Determine the early stage reverb signal of the room impulse response signal and the sliced time point of late reverberation signal, the echo density
Function NED is defined as:
Wherein,It is the score of sample of the expected sample except the average value standard deviation of Gaussian Profile, 1
{ } is a target function, and when the parameter of the inside is true return 1, otherwise returning to 0, ω (l) is weighting function, and δ is when in front window
The room impulse response signal standard deviation;When reverberation is from when early stage, reverberation changed to late reverberation, NED connects since 0
Nearly 1, the sliced time of early stage reverb signal and late reverberation signal is just defined as the standard deviation infinite approach of late reverberation signal
When 1.
It is described that room impulse response signal is calculated in another possible realization, obtain early stage reverb signal
With the sliced time point of late reverberation signal, comprising: by the diffusing scattering field of the late reverberation it is assumed that through kurtosis come based on
The sliced time point of early stage reverb signal and late reverberation signal is calculated, the kurtosis is the Fourth-order moment of statistic processes, the kurtosis
γ4Is defined as:
Wherein, E is the expectation that handle shock response x, and μ is mean value, and δ is standard deviation;The sliced time is defined as sliding
The kurtosis calculated in dynamic window reaches time instant when zero.

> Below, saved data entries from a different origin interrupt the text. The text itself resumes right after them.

theorem State.decideCommit_kept : ∀ {s0 s : State} {i : Fin 64}, Kept s0 s → Kept s0 (s.decideCommit i) := by
  intro s0 s i h
  unfold State.decideCommit
  extract_lets v1
  clear_value v1
  refine State.takeDecision_kept ?_
  exact h

theorem State.decideAbortAt_kept : ∀ {s0 s : State} {i : Fin 64} {tr : BitVec 7} {reason : Byte}, Kept s0 s → Kept s0 (s.decideAbortAt i tr reason) := by
  intro s0 s i tr reason h
  unfold State.decideAbortAt
  refine State.takeDecision_kept ?_
  exact h

theorem State.decideAbort_kept : ∀ {s0 s : State} {i : Fin 64} {reason : Byte}, Kept s0 s → Kept s0 (s.decideAbort i reason) := by
  intro s0 s i reason h
  unfold State.decideAbort
  refine State.decideAbortAt_kept ?_
  exact h

theorem State.jobRequest_kept : ∀ {s0 s : State} {i : Fin 64} {reason : Byte}, Kept s0 s → Kept s0 (s.jobRequest i reason) := by
  intro s0 s i reason h
  unfold State.jobRequest
  extract_lets v1
  clear_value v1
  refine Kept.ite ?_ ?_
  · refine State.updCommit_kept ?_
    exact h
  · refine Kept.ite ?_ ?_
    · refine State.decideAbort_kept ?_
      exact h
    · refine State.raiseT_kept ?_
      exact h

theorem State.lathRequest_kept : ∀ {s0 s : State} {i : Fin 64} {level : Nat} {reason : Byte}, Kept s0 s → Kept s0 (s.lathRequest i level reason) := by
  intro s0 s i level reason h
  unfold State.lathRequest
  extract_lets v1
  clear_value v1
  refine Kept.ite ?_ ?_
  · exact h
  · refine State.lathSend_kept ?_
    exact h

theorem State.requestPod_kept : ∀ {s0 s : State} {i : Fin 64} {reason : Byte}, Kept s0 s → Kept s0 (s.requestPod i reason) := by
  intro s0 s i reason h
  unfold State.requestPod
  extract_lets v1
  clear_value v1
  refine Kept.ite ?_ ?_
  · refine State.jobRequest_kept ?_
    exact h
  · split
    · exact h
    · refine Kept.ite ?_ ?_
      · refine State.lathRequest_kept ?_
        exact h
      · refine State.send_kept ?_
        exact h

theorem State.requestChip_kept : ∀ {s0 s : State} {i : Fin 64} {reason : Byte}, Kept s0 s → Kept s0 (s.requestChip i reason) := by
  intro s0 s i reason h
  unfold State.requestChip
  extract_lets v1
  clear_value v1
  refine Kept.ite ?_ ?_
  · refine State.requestPod_kept ?_
    exact h
  · split
    · exact h
    · refine Kept.ite ?_ ?_
      · refine State.lathRequest_kept ?_
        exact h
      · refine State.send_kept ?_
        exact h

theorem State.requestOwn_kept : ∀ {s0 s : State} {i : Fin 64} {reason : Byte}, Kept s0 s → Kept s0 (s.requestOwn i reason) := by
  intro s0 s i reason h
  unfold State.requestOwn
  extract_lets v1
  clear_value v1
  refine Kept.ite ?_ ?_
  · refine Kept.ite ?_ ?_
    · refine State.requestPod_kept ?_
      exact h
    · split
      · exact h
      · refine Kept.ite ?_ ?_
        · refine State.lathRequest_kept ?_
          exact h
        · refine State.send_kept ?_
          exact h
  · refine Kept.ite ?_ ?_
    · refine State.requestChip_kept ?_
      exact h
    · refine State.lathRequest_kept ?_
      exact h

It is described that room impulse response signal is calculated in another possible realization, obtain early stage reverb signal
With the sliced time point of late reverberation signal, comprising: calculate early stage reverb signal and late reverberation signal by room characteristic
Sliced time point, the time t is defined as:
Wherein, V and S is respectively the volume in room and the surface area in room.
It is described that the time domain will be removed in the time domain echo signal and time domain mixed signal in another possible realization
Other signals other than echo signal are respectively calculated, and obtain target inband energy and other signals energy, pass through the mesh
Mark signal energy and the other signals energy obtain ideal ratio masking, specifically include: by the time domain echo signal and institute
It states other signals and does Fourier transformation respectively, the target inband energy and the other signals energy is calculated;It will be described
Target inband energy and the other signals energy substitute into ideal ratio and shelter formula, obtain the ideal ratio masking;It is described
Ideal ratio shelters formula IRM (k, l) are as follows:
Wherein, D (k, l) is expressed as target inband energy, and R (k, l) indicates to remove echo signal energy in mixed signal energy
The other signals energy of amount, k indicate band index, and l indicates frame index.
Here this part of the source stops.